[Saved data entries]
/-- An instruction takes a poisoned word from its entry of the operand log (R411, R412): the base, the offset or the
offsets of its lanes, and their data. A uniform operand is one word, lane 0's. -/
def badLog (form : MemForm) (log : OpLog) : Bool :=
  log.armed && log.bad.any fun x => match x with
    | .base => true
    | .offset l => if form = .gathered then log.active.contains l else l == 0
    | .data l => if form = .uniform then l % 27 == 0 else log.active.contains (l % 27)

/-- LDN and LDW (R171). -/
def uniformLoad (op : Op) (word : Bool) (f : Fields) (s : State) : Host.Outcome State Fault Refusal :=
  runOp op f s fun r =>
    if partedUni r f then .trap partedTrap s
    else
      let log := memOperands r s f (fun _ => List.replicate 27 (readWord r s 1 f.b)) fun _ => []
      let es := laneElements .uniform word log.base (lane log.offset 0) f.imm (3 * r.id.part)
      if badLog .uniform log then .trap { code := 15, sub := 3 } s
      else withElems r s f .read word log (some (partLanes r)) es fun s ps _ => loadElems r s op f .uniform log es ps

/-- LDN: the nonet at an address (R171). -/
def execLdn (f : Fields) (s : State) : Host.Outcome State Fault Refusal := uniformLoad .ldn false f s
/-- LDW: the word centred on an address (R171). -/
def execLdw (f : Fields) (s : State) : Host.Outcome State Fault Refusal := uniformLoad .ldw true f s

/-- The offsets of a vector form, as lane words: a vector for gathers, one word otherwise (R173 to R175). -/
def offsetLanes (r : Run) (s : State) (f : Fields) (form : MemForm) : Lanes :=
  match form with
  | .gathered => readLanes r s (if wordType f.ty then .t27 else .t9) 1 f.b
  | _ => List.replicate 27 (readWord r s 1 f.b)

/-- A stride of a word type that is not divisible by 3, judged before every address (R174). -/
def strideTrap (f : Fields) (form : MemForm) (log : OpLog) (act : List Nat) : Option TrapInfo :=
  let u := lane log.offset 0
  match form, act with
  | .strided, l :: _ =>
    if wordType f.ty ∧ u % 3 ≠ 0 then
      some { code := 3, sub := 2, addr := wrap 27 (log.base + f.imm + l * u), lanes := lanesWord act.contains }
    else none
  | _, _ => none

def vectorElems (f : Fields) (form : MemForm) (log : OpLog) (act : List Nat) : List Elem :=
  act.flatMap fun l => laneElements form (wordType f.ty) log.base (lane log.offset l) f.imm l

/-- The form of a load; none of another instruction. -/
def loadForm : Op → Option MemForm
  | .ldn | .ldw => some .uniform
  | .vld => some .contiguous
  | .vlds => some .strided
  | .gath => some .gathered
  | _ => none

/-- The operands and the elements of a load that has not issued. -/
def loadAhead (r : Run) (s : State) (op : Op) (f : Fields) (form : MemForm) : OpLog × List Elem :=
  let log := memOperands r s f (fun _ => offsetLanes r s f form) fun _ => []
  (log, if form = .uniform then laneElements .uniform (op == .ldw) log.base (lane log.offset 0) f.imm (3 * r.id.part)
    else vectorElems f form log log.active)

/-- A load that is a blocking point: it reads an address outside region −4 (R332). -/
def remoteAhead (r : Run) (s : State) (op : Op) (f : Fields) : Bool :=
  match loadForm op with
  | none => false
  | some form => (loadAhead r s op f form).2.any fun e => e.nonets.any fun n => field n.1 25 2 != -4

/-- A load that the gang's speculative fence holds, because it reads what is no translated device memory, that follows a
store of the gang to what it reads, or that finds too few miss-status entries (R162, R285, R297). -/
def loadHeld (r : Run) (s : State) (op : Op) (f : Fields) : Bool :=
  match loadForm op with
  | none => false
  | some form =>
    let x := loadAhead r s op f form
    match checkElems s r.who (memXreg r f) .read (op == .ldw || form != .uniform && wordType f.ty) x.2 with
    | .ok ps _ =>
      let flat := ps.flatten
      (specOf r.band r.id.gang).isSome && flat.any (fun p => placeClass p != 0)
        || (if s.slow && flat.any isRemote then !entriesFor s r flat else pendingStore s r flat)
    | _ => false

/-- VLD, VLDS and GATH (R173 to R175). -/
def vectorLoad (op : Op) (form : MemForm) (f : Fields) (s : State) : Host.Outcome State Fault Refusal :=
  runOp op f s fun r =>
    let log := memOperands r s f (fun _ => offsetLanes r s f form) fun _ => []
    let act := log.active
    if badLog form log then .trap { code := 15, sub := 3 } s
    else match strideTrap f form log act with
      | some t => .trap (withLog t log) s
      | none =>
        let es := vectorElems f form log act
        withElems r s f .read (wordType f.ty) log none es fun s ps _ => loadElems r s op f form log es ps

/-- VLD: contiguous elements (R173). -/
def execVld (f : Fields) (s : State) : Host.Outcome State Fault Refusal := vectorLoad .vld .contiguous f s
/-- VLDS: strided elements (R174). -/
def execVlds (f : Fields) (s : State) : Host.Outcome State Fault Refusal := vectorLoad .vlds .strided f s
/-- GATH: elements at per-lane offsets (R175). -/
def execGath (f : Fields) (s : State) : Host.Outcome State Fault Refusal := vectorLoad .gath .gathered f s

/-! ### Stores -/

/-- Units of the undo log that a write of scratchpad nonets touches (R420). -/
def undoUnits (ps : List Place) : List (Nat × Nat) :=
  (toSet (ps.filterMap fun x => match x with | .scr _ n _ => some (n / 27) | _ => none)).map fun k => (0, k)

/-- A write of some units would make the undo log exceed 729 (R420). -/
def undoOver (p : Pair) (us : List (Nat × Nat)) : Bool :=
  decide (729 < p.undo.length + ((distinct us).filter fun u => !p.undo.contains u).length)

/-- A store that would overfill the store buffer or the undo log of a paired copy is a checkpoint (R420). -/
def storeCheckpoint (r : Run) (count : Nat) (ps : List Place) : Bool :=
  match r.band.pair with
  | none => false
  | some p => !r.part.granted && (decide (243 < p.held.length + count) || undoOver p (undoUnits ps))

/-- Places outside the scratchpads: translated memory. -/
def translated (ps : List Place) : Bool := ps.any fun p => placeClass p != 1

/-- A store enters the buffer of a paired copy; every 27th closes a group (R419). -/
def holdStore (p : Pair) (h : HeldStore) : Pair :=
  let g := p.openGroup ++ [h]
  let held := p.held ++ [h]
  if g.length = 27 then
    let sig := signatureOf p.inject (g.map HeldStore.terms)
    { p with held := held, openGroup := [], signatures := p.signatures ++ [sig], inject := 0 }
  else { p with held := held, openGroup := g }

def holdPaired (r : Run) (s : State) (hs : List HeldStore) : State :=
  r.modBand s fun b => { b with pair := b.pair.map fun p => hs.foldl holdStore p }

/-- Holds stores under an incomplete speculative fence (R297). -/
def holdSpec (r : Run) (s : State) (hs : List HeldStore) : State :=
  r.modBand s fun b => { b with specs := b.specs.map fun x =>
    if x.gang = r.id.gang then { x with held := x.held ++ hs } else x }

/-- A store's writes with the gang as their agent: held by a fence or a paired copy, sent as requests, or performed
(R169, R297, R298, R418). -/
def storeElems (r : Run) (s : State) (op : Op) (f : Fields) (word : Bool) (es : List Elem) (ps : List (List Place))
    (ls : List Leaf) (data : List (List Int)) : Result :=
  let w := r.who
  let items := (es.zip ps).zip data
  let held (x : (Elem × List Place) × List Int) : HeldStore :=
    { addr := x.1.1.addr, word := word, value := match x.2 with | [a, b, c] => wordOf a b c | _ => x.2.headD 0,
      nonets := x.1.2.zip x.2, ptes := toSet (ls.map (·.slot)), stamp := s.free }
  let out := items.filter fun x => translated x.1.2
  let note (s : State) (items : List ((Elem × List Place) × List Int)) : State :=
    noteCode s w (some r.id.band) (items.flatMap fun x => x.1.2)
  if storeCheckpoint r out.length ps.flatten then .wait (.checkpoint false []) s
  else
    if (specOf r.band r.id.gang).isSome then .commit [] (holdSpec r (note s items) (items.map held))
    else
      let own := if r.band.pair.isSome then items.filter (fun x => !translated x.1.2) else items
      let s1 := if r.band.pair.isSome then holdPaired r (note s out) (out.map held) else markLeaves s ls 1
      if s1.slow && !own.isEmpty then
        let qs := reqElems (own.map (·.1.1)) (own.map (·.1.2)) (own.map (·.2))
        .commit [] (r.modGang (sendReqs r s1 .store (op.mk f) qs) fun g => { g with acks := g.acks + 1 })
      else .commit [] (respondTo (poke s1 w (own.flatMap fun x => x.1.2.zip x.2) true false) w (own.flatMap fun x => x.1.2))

▶ **Assignment**
Reproduce only this range: the first line of the data above through the line with "LDW (R171). -/", both included, exactly as written.

▶ **Response to the exercise**
/-- An instruction takes a poisoned word from its entry of the operand log (R411, R412): the base, the offset or the
offsets of its lanes, and their data. A uniform operand is one word, lane 0's. -/
def badLog (form : MemForm) (log : OpLog) : Bool :=
  log.armed && log.bad.any fun x => match x with
    | .base => true
    | .offset l => if form = .gathered then log.active.contains l else l == 0
    | .data l => if form = .uniform then l % 27 == 0 else log.active.contains (l % 27)

/-- LDN and LDW (R171). -/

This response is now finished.